/-- Settles O15: the exact shift, the range by the parity of `signBits`, and the shift amounts of NORM and DESCALE. -/
theorem normalisedNumberRange : Obligations.NormalisedNumberRange := by
  refine ⟨fun w h => ?_, fun sb _ => ⟨normShift_eq sb, descaleShift_eq sb⟩, fun w => opNum_of_normalised⟩
  obtain ⟨-, hsb⟩ := clz32_of_legal h
  obtain ⟨hlo, hhi⟩ := uint_opNum_range h
  refine ⟨hsb, ?_, fun hpar => ?_, fun hpar => ?_, normalised_opNum h⟩
  · rw [sint_opNum h, sint_of_legal h, uint_opNum h, pow_mul]
    push_cast
    rfl
  all_goals
    rw [hpar] at hlo hhi
    rw [sint_opNum h]
    omega

/-! ## Operands that share their normalised number -/

section Shared
variable {v w : Word} (h : opNum w = opNum v)
include h

/-- The last estimate depends on the normalised number alone. -/
theorem opV3_congr : opV3 w = opV3 v := by
  simp only [opV3, opV2, opV1, opV0, opHalf, h]

/-- The reconstructed root depends on the normalised number alone. -/
theorem opRec_congr : opRec w = opRec v := by
  rw [opRec, opRec, h, opV3_congr h]

end Shared

/-- Settles O50: a factor of 4^j takes j off the power of four that normalises. -/
theorem scalingByPowersOfFour : Obligations.ScalingByPowersOfFour := by
  refine ⟨fun w h => ?_, fun v w j hv hw => ?_⟩
  · have hnum := normalised_opNum h
    refine ⟨?_, opK_of_normalised hnum⟩
    rw [opOut, sint_asr (by decide), opRec_congr (opNum_of_normalised hnum)]
  · have hlegal : legalOperand w := by
      rw [legalOperand, hw]
      exact mul_pos hv (by positivity)
    have hscaled : uint w = uint v * 4 ^ j := by
      rw [sint_of_legal hlegal, sint_of_legal hv] at hw
      exact_mod_cast hw
    have hproduct : uint v * 4 ^ (opK w + j) = uint (opNum w) := by
      rw [uint_opNum hlegal, hscaled, pow_add]
      ring
    have hk : opK v = opK w + j := opK_eq_of_range hv (hproduct ▸ uint_opNum_bounds hlegal)
    have hnum : opNum w = opNum v := BitVec.eq_of_toNat_eq (by
      rw [← uint_def, ← uint_def, ← hproduct, uint_opNum hv, hk])
    exact ⟨hnum, opV3_congr hnum, opRec_congr hnum, hk⟩

/-! ## Normalisation on unbounded integers -/

/-- `k` over unbounded integers: the most significant 1 bit of the operand is at 30 less `signBits`. -/
theorem opK_eq_intK {w : Word} (h : legalOperand w) : opK w = intK (uint w) := by
  obtain ⟨hlo, hhi⟩ := uint_range_of_legal h
  obtain ⟨-, hsb⟩ := clz32_of_legal h
  have hlog : Nat.log2 (uint w) = 30 - opSb w := by
    rw [Nat.log2_eq_log_two]
    exact Nat.log_eq_of_pow_le_of_lt_pow hlo (by rwa [show 30 - opSb w + 1 = 31 - opSb w by omega])
  rw [intK, hlog, opK, show 30 - (30 - opSb w) = opSb w by omega]

/-- `num` over unbounded integers. -/
theorem sint_opNum_eq_intNum {w : Word} (h : legalOperand w) : sint (opNum w) = intNum (uint w) := by
  rw [sint_opNum h, uint_opNum h, intNum, opK_eq_intK h]
  push_cast
  rfl

/-- `half` over unbounded integers. -/
theorem sint_opHalf {w : Word} (h : legalOperand w) : sint (opHalf w) = intHalf (uint w) := by
  rw [opHalf, sint_asr (by decide), pow_one, sint_opNum_eq_intNum h, intHalf]

end Sys2Proof.Machine
end

section
/-! The seed of a normalised number (spec/42_seed.md R57 to R61): rounding to the nearest binary32 number, the order and
the range of the three wires, their values over unbounded integers, and the two statements about them. -/

namespace Sys2Proof.Machine

/-! ## Rounding -/

/-- The significand of a number with top bit 30: the unit in the last place is 128. -/
theorem roundSignificand_upper {n : Nat} (h : 2 ^ 30 ≤ n) :
    roundSignificand n = if 64 < n % 128 ∨ (n % 128 = 64 ∧ n / 128 % 2 = 1) then n / 128 + 1 else n / 128 := by
  rw [roundSignificand, topBit, if_pos h]
  rfl

/-- The significand of a number with top bit 29: the unit in the last place is 64. -/
theorem roundSignificand_lower {n : Nat} (h : n < 2 ^ 30) :
    roundSignificand n = if 32 < n % 64 ∨ (n % 64 = 32 ∧ n / 64 % 2 = 1) then n / 64 + 1 else n / 64 := by
  rw [roundSignificand, topBit, if_neg (not_le.2 h)]
  rfl

/-- The top bit of the upper binade. -/
theorem topBit_upper {n : Nat} (h : 2 ^ 30 ≤ n) : topBit n = 30 := if_pos h

/-- The top bit of the lower binade. -/
theorem topBit_lower {n : Nat} (h : n < 2 ^ 30) : topBit n = 29 := if_neg (not_le.2 h)

/-- The rounded significand is the nearest, and even on a tie (R58, D11). -/
theorem roundSignificand_nearest {n ulp : Nat} (hulp : ulp = if 2 ^ 30 ≤ n then 128 else 64) :
    2 * (roundSignificand n * ulp) ≤ 2 * n + ulp ∧ 2 * n ≤ 2 * (roundSignificand n * ulp) + ulp
      ∧ (2 * (roundSignificand n * ulp) = 2 * n + ulp ∨ 2 * n = 2 * (roundSignificand n * ulp) + ulp →
          roundSignificand n % 2 = 0) := by
  subst hulp
  split
  next h =>
    rw [roundSignificand_upper h]
    split <;> omega
  next h =>
    rw [roundSignificand_lower (not_le.1 h)]
    split <;> omega

/-- The number that the pattern stands for, in units of 2^-31, is the significand in units of the last place; where the
rounding carries, the exponent is one more and the fraction 0. -/
theorem binary32_value_i2f {v : Word} (h : normalised v) :
    125 ≤ expField (i2f v) ∧ expField (i2f v) ≤ 127 ∧
      (2 ^ 23 + fracField (i2f v)) * 2 ^ (expField (i2f v) - 119)
        = roundSignificand (uint v) * if 2 ^ 30 ≤ uint v then 128 else 64 := by
  obtain ⟨hlo, hhi⟩ := uint_range_of_normalised h
  obtain ⟨hm, hm'⟩ := roundSignificand_range hlo hhi
  have hb := uint_i2f h
  rw [expField_eq, fracField_eq]
  by_cases hcarry : roundSignificand (uint v) = 2 ^ 24
  · have hexp : uint (i2f v) / 2 ^ 23 % 2 ^ 8 = 97 + topBit (uint v) := by
      have := topBit_range (uint v)
      omega
    have hfrac : uint (i2f v) % 2 ^ 23 = 0 := by omega
    rw [hexp, hfrac, hcarry, topBit]
    split <;> decide
  · have hexp : uint (i2f v) / 2 ^ 23 % 2 ^ 8 = 96 + topBit (uint v) := by
      have := topBit_range (uint v)
      omega
    have hfrac : uint (i2f v) % 2 ^ 23 = roundSignificand (uint v) - 2 ^ 23 := by omega
    rw [hexp, hfrac, topBit]
    split <;> norm_num <;> omega

/-- A normalised number reads the same signed and unsigned. -/
theorem sint_of_normalised {v : Word} (h : normalised v) : sint v = uint v :=
  sint_eq_uint_of_lt (uint_range_of_normalised h).2

/-- A word that is at least 2^29 is normalised. -/
theorem normalised_of_le {v : Word} (h : 2 ^ 29 ≤ sint v) : normalised v := ⟨h, (sint_range v).2⟩

/-- Settles O18: the number of the pattern is the rounded significand, which is the nearest and even on a tie; a corner
case is a binade's last numbers, whose rounding carries. -/
theorem integerToBinary32RoundsToNearestEven : Obligations.IntegerToBinary32RoundsToNearestEven := by
  refine ⟨fun v ulp g n h hn hulp hg => ?_, by decide, by decide, by decide, fun v hv => ?_, fun v hlo hhi => ?_⟩
  · obtain ⟨hexp, hexp', hvalue⟩ := binary32_value_i2f h
    have hsame := sint_of_normalised h
    generalize hu : (if 2 ^ 30 ≤ uint v then 128 else 64) = u at hvalue
    obtain ⟨hup, hdown, heven⟩ := roundSignificand_nearest hu.symm
    have hulp' : ulp = u := by
      subst hulp hn hu
      split <;> split <;> omega
    have hu0 : 0 < u := by
      subst hu
      split <;> decide
    have hg' : g = (roundSignificand (uint v) : Int) * u := by
      rw [hg]
      exact_mod_cast hvalue
    refine ⟨getLsbD_31_i2f h, hexp, hexp', ?_, by omega, by omega, fun htie => ?_⟩
    · rw [hg', hulp', Int.mul_emod_left]
    · have hround := heven (by omega)
      rw [hg', hulp', Int.mul_ediv_cancel _ (by omega)]
      omega
  · have h : normalised v := normalised_of_le (by omega)
    have hb := uint_i2f h
    have hsame := sint_of_normalised h
    have hhi := (uint_range_of_normalised h).2
    have hupper : 2 ^ 30 ≤ uint v := by omega
    rw [topBit_upper hupper, roundSignificand_upper hupper, if_pos (by omega)] at hb
    refine BitVec.eq_of_toNat_eq (Eq.trans hb ?_)
    rw [BitVec.toNat_ofNat]
    omega
  · have h : normalised v := normalised_of_le (by omega)
    have hb := uint_i2f h
    have hsame := sint_of_normalised h
    have hlower : uint v < 2 ^ 30 := by omega
    rw [topBit_lower hlower, roundSignificand_lower hlower, if_pos (by omega)] at hb
    refine BitVec.eq_of_toNat_eq (Eq.trans hb ?_)
    rw [BitVec.toNat_ofNat]
    omega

======

PROBLEM STATEMENT » Within the material above, transcribe exactly the lines that run from the line holding "refine ⟨fun v" through the line holding "generalize hu : (if".

ANSWER SPACE »
  refine ⟨fun v ulp g n h hn hulp hg => ?_, by decide, by decide, by decide, fun v hv => ?_, fun v hlo hhi => ?_⟩
  · obtain ⟨hexp, hexp', hvalue⟩ := binary32_value_i2f h
    have hsame := sint_of_normalised h
    generalize hu : (if 2 ^ 30 ≤ uint v then 128 else 64) = u at hvalue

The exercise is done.